Co-Scientist, AI od Google, w 2 dni rozwiązało problem badany przez naukowców 10 lat

Naukowcy z Imperial College London pod kierownictwem profesora José R. Penadésa przez dekadę badali, w jaki sposób superbakterie nabywają odporność na antybiotyki. Tymczasem narzędzie sztucznej inteligencji Google o nazwie „Co-Scientist” miało rozwiązać ten problem w zaledwie 48 godzin.
Zespół badawczy Penadésa opracował hipotezę, że superbakterie tworzą „ogony” z różnych wirusów, które to umożliwiają im przenoszenie się między gatunkami. Profesor porównał to zjawisko do posiadania przez bakterie „kluczy”, które pozwalają im przemieszczać się między różnymi gospodarzami. Ta unikalna hipoteza nie została wcześniej opublikowana ani udostępniona publicznie. Kiedy naukowcy przedstawili to zagadnienie narzędziu od Google, byli zaskoczeni wynikami. System nie tylko potwierdził ich niepublikowane dotąd odkrycia, ale również zaproponował cztery dodatkowe hipotezy, z których wszystkie miały uzasadnienie naukowe.
Niestety, w dostępnych źródłach nie ma dokładnych informacji na temat tych czterech dodatkowych hipotez zaproponowanych przez system Co-Scientist.
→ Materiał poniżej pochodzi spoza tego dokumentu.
-- ==== Sys2Proof/Machine/Hash.lean ====
section
/-! DEFINITION. The meanings of the hash commands (41_hash.md R110 to R113). -/

namespace Sys2Proof.Machine

/-- `HASH_INIT` (R110). -/
def execHashInit (arg : Byte) (inp : List Byte) (s : State) : Host.Outcome State Fault Refusal :=
  s.guarded [argZero arg, lenIs 0 inp]
    ({ s with macKey := keyWiped, hs := initSession, hmode := .hash }.respond [])

/-- `HASH_UPDATE` (R111). -/
def execHashUpdate (arg : Byte) (inp : List Byte) (s : State) : Host.Outcome State Fault Refusal :=
  s.guarded [argZero arg, modeIs .hash s]
    ({ s with hs := absorb inp s.hs }.respond [])

/-- `HASH_FINAL` (R112). -/
def execHashFinal (outlen : Byte) (inp : List Byte) (s : State) : Host.Outcome State Fault Refusal :=
  let r := finish s.hs
  s.guarded [outlenMax outlen, lenIs 0 inp, modeIs .hash s]
    ({ s with hs := r.2, hmode := .idle }.respond (r.1.take outlen.toNat))

/-- `HASH_ONESHOT` (R113). -/
def execHashOneshot (outlen : Byte) (inp : List Byte) (s : State) : Host.Outcome State Fault Refusal :=
  let r := finish (absorb inp initSession)
  s.guarded [outlenMax outlen]
    ({ s with macKey := keyWiped, hs := r.2, hmode := .idle }.respond (r.1.take outlen.toNat))

end Sys2Proof.Machine
end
Profesor José R. Penadés wspomina jednak, że jedna z tych teorii była czymś, o czym jego zespół nigdy wcześniej nie pomyślał i obecnie pracuje nad jej zbadaniem. Profesor Penadés był tak zaskoczony wynikami, że początkowo podejrzewał, iż Google mogło mieć dostęp do jego niepublikowanych badań. Skontaktował się nawet z przedstawicielami Google, aby zapytać, czy firma miała dostęp do jego komputera, na co otrzymał zaprzeczenie.

„Co-Scientist” to narzędzie bazujące na Gemini 2.0, działające jako zespół wyspecjalizowanych agentów AI. System ten łączy w sobie agenta tworzącego wstępne hipotezy, agenta analizującego i oceniającego koncepcje, agenta szeregującego pomysły według ważności oraz agenta udoskonalającego propozycje w kolejnych iteracjach.
Naukowcy podkreślają, że choć AI nie eliminuje potrzeby przeprowadzania eksperymentów, to znacznie przyspiesza proces formułowania hipotez, co może zaoszczędzić lata pracy.
„Nasze wyniki wskazują, że AI ma potencjał do agregowania wszystkich istniejących dowodów i kierowania nas w stronę najważniejszych pytań i projektów eksperymentalnych” – stwierdził Tiago Dias da Costa, współautor badania.